Data supplied START

-- ==== Sys2Proof/Laws/Memory.lean ====
section
/-! SUPPORT. Laws/Memory.lean: the serial memory's canonical form is kept by every store, what a byte or a word reads after
one, and the check word of R19. -/

namespace Sys2Proof.Machine

/-! ### The canonical form -/

theorem wfFrom_mono {lo hi : Nat} (h : lo ≤ hi) : ∀ m : Memory, Memory.wfFrom hi m = true → Memory.wfFrom lo m = true
  | [], _ => rfl
  | (a, v) :: m, hm => by
    simp only [Memory.wfFrom, Bool.and_eq_true, decide_eq_true_eq] at hm ⊢
    exact ⟨⟨⟨by omega, hm.1.1.2⟩, hm.1.2⟩, hm.2⟩

theorem wfFrom_put (a : Nat) (v : Byte) (ha : a < Memory.size) :
    ∀ (m : Memory) (lo : Nat), lo ≤ a → Memory.wfFrom lo m = true → Memory.wfFrom lo (m.put a v) = true
  | [], lo, hlo, _ => by
    unfold Memory.put
    split
    · rfl
    · rename_i hv
      simp [Memory.wfFrom, hlo, ha, hv]
  | (b, w) :: m, lo, hlo, hm => by
    simp only [Memory.wfFrom, Bool.and_eq_true, decide_eq_true_eq, bne_iff_ne, ne_eq] at hm
    obtain ⟨⟨⟨h1, h2⟩, h3⟩, h4⟩ := hm
    unfold Memory.put
    split
    · rename_i hab
      split
      · simp [Memory.wfFrom, h1, h2, h3, h4]
      · rename_i hv
        have hb : a + 1 ≤ b := hab
        simp [Memory.wfFrom, hlo, ha, hv, hb, h2, h3, h4]
    · split
      · rename_i e
        subst e
        split
        · exact wfFrom_mono (by omega) m h4
        · rename_i hv
          simp [Memory.wfFrom, hlo, ha, hv, h4]
      · rename_i hab hne
        have hlt : b + 1 ≤ a := by omega
        have := wfFrom_put a v ha m (b + 1) hlt h4
        simp [Memory.wfFrom, h1, h2, h3, this]

/-- A byte stored keeps the canonical form. -/
theorem wf_putByte (m : Memory) (a : Nat) (v : Byte) (h : m.wf = true) : (m.putByte a v).wf = true := by
  unfold Memory.putByte
  split
  · rename_i ha; exact wfFrom_put a v ha m 0 (Nat.zero_le a) h
  · exact h

theorem wf_putWord (m : Memory) (a : Nat) (w : Word) (h : m.wf = true) : (m.putWord a w).wf = true :=
  wf_putByte _ _ _ (wf_putByte _ _ _ h)

theorem wf_putWords : ∀ (ws : List Word) (m : Memory) (a : Nat), m.wf = true → (m.putWords a ws).wf = true
  | [], _, _, h => h
  | w :: ws, m, a, h => wf_putWords ws _ (a + 1) (wf_putWord m a w h)

theorem wf_serialWrite (s : State) (r : SerialAnswer) (a : Nat) (ws : List Word) (h : s.serial.wf = true) :
    (s.serialWrite r a ws).serial.wf = true := by
  cases r <;> exact wf_putWords _ _ _ h

theorem wf_flipWord (m : Memory) (a : Nat) (h : m.wf = true) : (m.flipWord a).wf = true := wf_putWord _ _ _ h

theorem wf_failPlace (g : Fin 15) (m : Memory) (h : m.wf = true) : (failPlace g m).wf = true := by
  unfold failPlace; split
  · exact wf_flipWord _ _ h
  · exact h

theorem wf_failHeader (m : Memory) (h : m.wf = true) : (failHeader m).wf = true := by
  unfold failHeader; split
  · exact wf_flipWord _ _ h
  · exact h

theorem wf_serialShown (s : State) (r : SerialAnswer) (a n : Nat) (h : s.serial.wf = true) :
    (s.serialShown r a n).wf = true := by
  cases r
  · exact h
  · exact wf_putWords _ _ _ h

theorem wf_serialVerified (s : State) (r : SerialAnswer) (a : Nat) (ws : List Word) (fail : Memory → Memory)
    (hf : ∀ m : Memory, m.wf = true → (fail m).wf = true) (h : s.serial.wf = true) :
    (s.serialVerified r a ws fail).wf = true := by
  unfold State.serialVerified; split
  · exact wf_serialShown _ _ _ _ h
  · exact hf _ (wf_serialShown _ _ _ _ h)

theorem wf_cutShort (s : State) (h : s.serial.wf = true) : s.cutShort.1.wf = true := by
  unfold State.cutShort
  split
  · exact h
  · exact wf_putWords _ _ _ h
  · exact wf_putWords _ _ _ h

theorem reset_serial_wf : State.reset.serial.wf = true := rfl

/-! ### What a byte reads after a store -/

/-- Below the listed addresses every byte is blank. -/
theorem get_below : ∀ (m : Memory) (lo a : Nat), Memory.wfFrom lo m = true → a < lo → m.get a = Memory.blank
  | [], _, _, _, _ => rfl
  | (b, w) :: m, lo, a, h, ha => by
    simp only [Memory.wfFrom, Bool.and_eq_true, decide_eq_true_eq] at h
    have hb : a ≠ b := by omega
    unfold Memory.get
    rw [if_neg hb]
    exact get_below m (b + 1) a h.2 (by omega)

theorem get_put_from (a x : Nat) (v : Byte) :
    ∀ (m : Memory) (lo : Nat), Memory.wfFrom lo m = true → (m.put a v).get x = if x = a then v else m.get x
  | [], _, _ => by
    unfold Memory.put
    split
    · rename_i hv; split
      · rw [hv]; rfl
      · rfl
    · rfl
  | (b, w) :: m, lo, h => by
    simp only [Memory.wfFrom, Bool.and_eq_true, decide_eq_true_eq] at h
    unfold Memory.put
    split
    · rename_i hab
      split
      · rename_i hv
        split
        · rename_i e
          subst e
          have hne : x ≠ b := by omega
          rw [hv]
          show (if x = b then w else Memory.get m x) = _
          rw [if_neg hne]
          exact get_below m (b + 1) x h.2 (by omega)
        · rfl
      · rfl
    · split
      · rename_i e
        subst e
        split
        · rename_i hv
          split
          · rename_i e
            subst e
            rw [hv]
            exact get_below m (x + 1) x h.2 (by omega)
          · rename_i hne
            show _ = if x = a then w else Memory.get m x
            rw [if_neg hne]
        · show (if x = a then v else Memory.get m x) = _
          split
          · rfl
          · rename_i hne
            show _ = if x = a then w else Memory.get m x
            rw [if_neg hne]
      · rename_i hab hne
        show (if x = b then w else Memory.get (Memory.put m a v) x) = _
        rw [get_put_from a x v m (b + 1) h.2]
        show _ = if x = a then v else if x = b then w else Memory.get m x
        by_cases hxb : x = b
        · subst hxb
          rw [if_pos rfl, if_neg (fun e => hne e.symm), if_pos rfl]
        · rw [if_neg hxb, if_neg hxb]

/-- A byte of the memory stored reads back, and no other byte changes. -/
theorem get_putByte (m : Memory) (a x : Nat) (v : Byte) (h : m.wf = true) (ha : a < Memory.size) :
    (m.putByte a v).get x = if x = a then v else m.get x := by
  unfold Memory.putByte
  rw [if_pos ha]
  exact get_put_from a x v m 0 h

/-- A word is its two bytes. -/
theorem word_bytes (w : Word) : w.extractLsb' 8 8 ++ w.extractLsb' 0 8 = w := by
  apply BitVec.eq_of_getLsbD_eq
  intro i hi
  rw [BitVec.getLsbD_append]
  by_cases h : i < 8
  · simp [h]
  · simp [h, show i - 8 < 8 by omega, show 8 + (i - 8) = i by omega]

/-- A word of the memory stored reads back, and no other word changes. -/
theorem word_putWord (m : Memory) (a x : Nat) (w : Word) (h : m.wf = true) (ha : 2 * a + 1 < Memory.size) :
    (m.putWord a w).word x = if x = a then w else m.word x := by
  have h1 := wf_putByte m (2 * a) (w.extractLsb' 8 8) h
  unfold Memory.putWord Memory.word
  rw [get_putByte _ _ _ _ h1 ha, get_putByte _ _ _ _ h1 ha, get_putByte _ _ _ _ h (by omega),
    get_putByte _ _ _ _ h (by omega)]
  by_cases e : x = a
  · subst e
    rw [if_neg (by omega), if_pos rfl, if_pos rfl, if_pos rfl]
    exact word_bytes w
  · rw [if_neg (by omega), if_neg (by omega), if_neg (by omega), if_neg (by omega), if_neg e]

/-- Words stored leave every word below them and above them as it was. -/
theorem word_putWords_out : ∀ (ws : List Word) (m : Memory) (a x : Nat), m.wf = true →
    2 * (a + ws.length) ≤ Memory.size → x < a ∨ a + ws.length ≤ x → (m.putWords a ws).word x = m.word x
  | [], _, _, _, _, _, _ => rfl
  | w :: ws, m, a, x, h, hb, hx => by
    simp only [List.length_cons] at hb hx
    show ((m.putWord a w).putWords (a + 1) ws).word x = _
    rw [word_putWords_out ws _ (a + 1) x (wf_putWord m a w h) (by omega) (by omega),
      word_putWord m a x w h (by omega), if_neg (by omega)]

/-- Words stored inside the memory read back. -/
theorem words_putWords : ∀ (ws : List Word) (m : Memory) (a : Nat), m.wf = true →
    2 * (a + ws.length) ≤ Memory.size → (m.putWords a ws).words a ws.length = ws
  | [], _, _, _, _ => rfl
  | w :: ws, m, a, h, hb => by
    simp only [List.length_cons] at hb
    show ((m.putWord a w).putWords (a + 1) ws).word a :: ((m.putWord a w).putWords (a + 1) ws).words (a + 1) ws.length
      = w :: ws
    rw [words_putWords ws _ (a + 1) (wf_putWord m a w h) (by omega),
      word_putWords_out ws _ (a + 1) a (wf_putWord m a w h) (by omega) (by omega),
      word_putWord m a a w h (by omega), if_pos rfl]

/-- Every place of the image lies inside the memory (R182). -/
theorem placeOf_inside (g : Fin 15) : 2 * (placeOf g + (3 + dataLength g)) ≤ Memory.size := by
  revert g; decide

/-! ### The check word -/

theorem onesAdd_toNat (a b : Word) :
    (onesAdd a b).toNat = if a.toNat + b.toNat < 65536 then a.toNat + b.toNat else a.toNat + b.toNat - 65535 := by
  unfold onesAdd
  have ha := a.isLt
  have hb := b.isLt
  split
  · rename_i h
    rw [BitVec.toNat_add, Nat.mod_eq_of_lt h]
  · rename_i h
    rw [BitVec.toNat_add, BitVec.toNat_add, show (1 : Word).toNat = 1 from rfl]
    omega

/-- Words pass a receiver's test with their own check word (R19). -/
theorem checkPasses_checkWord (ws : List Word) : checkPasses ws (checkWord ws) = true := by
  unfold checkPasses checkWord
  rw [beq_iff_eq]
  apply BitVec.eq_of_toNat_eq
  rw [onesAdd_toNat, BitVec.toNat_not]
  have h := (onesSum ws).isLt
  have e : (65535#16 : Word).toNat = 65535 := rfl
  rw [show ((0xFFFF : Word)).toNat = 65535 from rfl]
  split <;> omega

/-- A spoiled check word does not pass (log entry 7). -/
theorem spoil_fails (ws : List Word) (c : Word) : checkPasses ws (spoil (checkPasses ws c) c) = false := by
  unfold spoil
  split
  · rename_i h
    unfold checkPasses at h ⊢
    rw [beq_iff_eq] at h
    have h' := congrArg BitVec.toNat h
    rw [onesAdd_toNat] at h'
    rw [beq_eq_false_iff_ne]
    intro k
    have k' := congrArg BitVec.toNat k
    rw [onesAdd_toNat] at k'
    have hs := (onesSum ws).isLt
    have hc := c.isLt
    have hx : (c ^^^ 1).toNat = if c.toNat % 2 = 0 then c.toNat + 1 else c.toNat - 1 := by
      rw [BitVec.toNat_xor, show (1 : Word).toNat = 1 from rfl]
      split
      · rename_i he; exact Nat.xor_one_of_even (Nat.even_iff.mpr he)
      · rename_i he; exact Nat.xor_one_of_odd (Nat.odd_iff.mpr (by omega))
    rw [show ((0xFFFF : Word)).toNat = 65535 from rfl] at h' k'
    rw [hx] at k'
    split at h' <;> split at k' <;> split at k' <;> omega
  · rename_i h; exact Bool.eq_false_of_not_eq_true h

/-- A word that passes its check does not pass with its lowest bit inverted. -/
theorem flipped_fails (ws : List Word) (c : Word) (h : checkPasses ws c = true) : checkPasses ws (c ^^^ 1) = false := by
  have := spoil_fails ws c
  rwa [h, spoil, if_pos rfl] at this

/-! ### A failed verify -/

theorem length_words : ∀ (n : Nat) (m : Memory) (a : Nat), (m.words a n).length = n
  | 0, _, _ => rfl
  | n + 1, m, a => congrArg (· + 1) (length_words n m (a + 1))

/-- Words read the same from memories that agree on each of them. -/
theorem words_congr : ∀ (n : Nat) (m m' : Memory) (a : Nat), (∀ x, a ≤ x → x < a + n → m.word x = m'.word x) →
    m.words a n = m'.words a n
  | 0, _, _, _, _ => rfl
  | n + 1, m, m', a, h => by
    show m.word a :: m.words (a + 1) n = m'.word a :: m'.words (a + 1) n
    rw [h a (Nat.le_refl a) (by omega), words_congr n m m' (a + 1) fun x h1 h2 => h x (by omega) (by omega)]

/-- A word inverted in its lowest bit, and every other word as it was. -/
theorem word_flipWord (m : Memory) (a x : Nat) (h : m.wf = true) (ha : 2 * a + 1 < Memory.size) :
    (m.flipWord a).word x = if x = a then m.word a ^^^ 1 else m.word x := word_putWord m a x _ h ha

/-- A place that a verify failed on fails its check at the next load (R184). -/
theorem failPlace_fails (g : Fin 15) (m : Memory) (h : m.wf = true) :
    recordData g ((failPlace g m).words (placeOf g) (3 + dataLength g)) = none := by
  unfold failPlace
  split
  · rename_i hs
    have hin := placeOf_inside g
    have e : ∀ k : Memory, k.words (placeOf g) (3 + dataLength g) =
        k.word (placeOf g) :: k.word (placeOf g + 1) :: k.word (placeOf g + 2) ::
          k.words (placeOf g + 3) (dataLength g) := by
      intro k; rw [Nat.add_comm 3]; rfl
    have hw := fun x => word_flipWord m (placeOf g + 2) x h (by omega)
    rw [e] at hs ⊢
    rw [hw, hw, hw, if_neg (by omega), if_neg (by omega), if_pos rfl,
      words_congr _ _ m (placeOf g + 3) fun x hx _ => (hw x).trans (if_neg (by omega))]
    unfold recordData at hs ⊢
    simp only at hs ⊢
    split at hs
    · rename_i hp
      rw [if_neg]
      rintro ⟨_, _, _, hc⟩
      rw [flipped_fails _ _ hp.2.2.2] at hc
      exact Bool.false_ne_true hc
    · exact absurd hs (by decide)
  · rename_i hs
    exact Option.not_isSome_iff_eq_none.mp hs

/-- The header that a verify failed on fails at the next load (R184). -/
theorem failHeader_fails (m : Memory) (h : m.wf = true) : headerOf ((failHeader m).words 0 5) = none := by
  unfold failHeader
  split
  · rename_i hs
    have hw := fun x => word_flipWord m 4 x h (by decide)
    have e : ∀ k : Memory, k.words 0 5 = [k.word 0, k.word 1, k.word 2, k.word 3, k.word 4] := fun _ => rfl
    rw [e] at hs ⊢
    rw [hw, hw, hw, hw, hw, if_neg (by decide), if_neg (by decide), if_neg (by decide), if_neg (by decide), if_pos rfl]
    unfold headerOf at hs ⊢
    simp only at hs ⊢
    split at hs
    · rename_i hp
      rw [if_neg]
      rintro ⟨_, _, hc⟩
      rw [flipped_fails _ _ hp.2.2] at hc
      exact Bool.false_ne_true hc
    · exact absurd hs (by decide)
  · rename_i hs
    exact Option.not_isSome_iff_eq_none.mp hs

end Sys2Proof.Machine
end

Data supplied END

*Problem requirements:* Transcribe, please, every line from the first line of the listing above through the line with "decide_eq_true_eq] at hm ⊢". Keep both ends and nothing else.

*Answer to this task:*
-- ==== Sys2Proof/Laws/Memory.lean ====
section
/-! SUPPORT. Laws/Memory.lean: the serial memory's canonical form is kept by every store, what a byte or a word reads after
one, and the check word of R19. -/

namespace Sys2Proof.Machine

/-! ### The canonical form -/

theorem wfFrom_mono {lo hi : Nat} (h : lo ≤ hi) : ∀ m : Memory, Memory.wfFrom hi m = true → Memory.wfFrom lo m = true
  | [], _ => rfl
  | (a, v) :: m, hm => by
    simp only [Memory.wfFrom, Bool.and_eq_true, decide_eq_true_eq] at hm ⊢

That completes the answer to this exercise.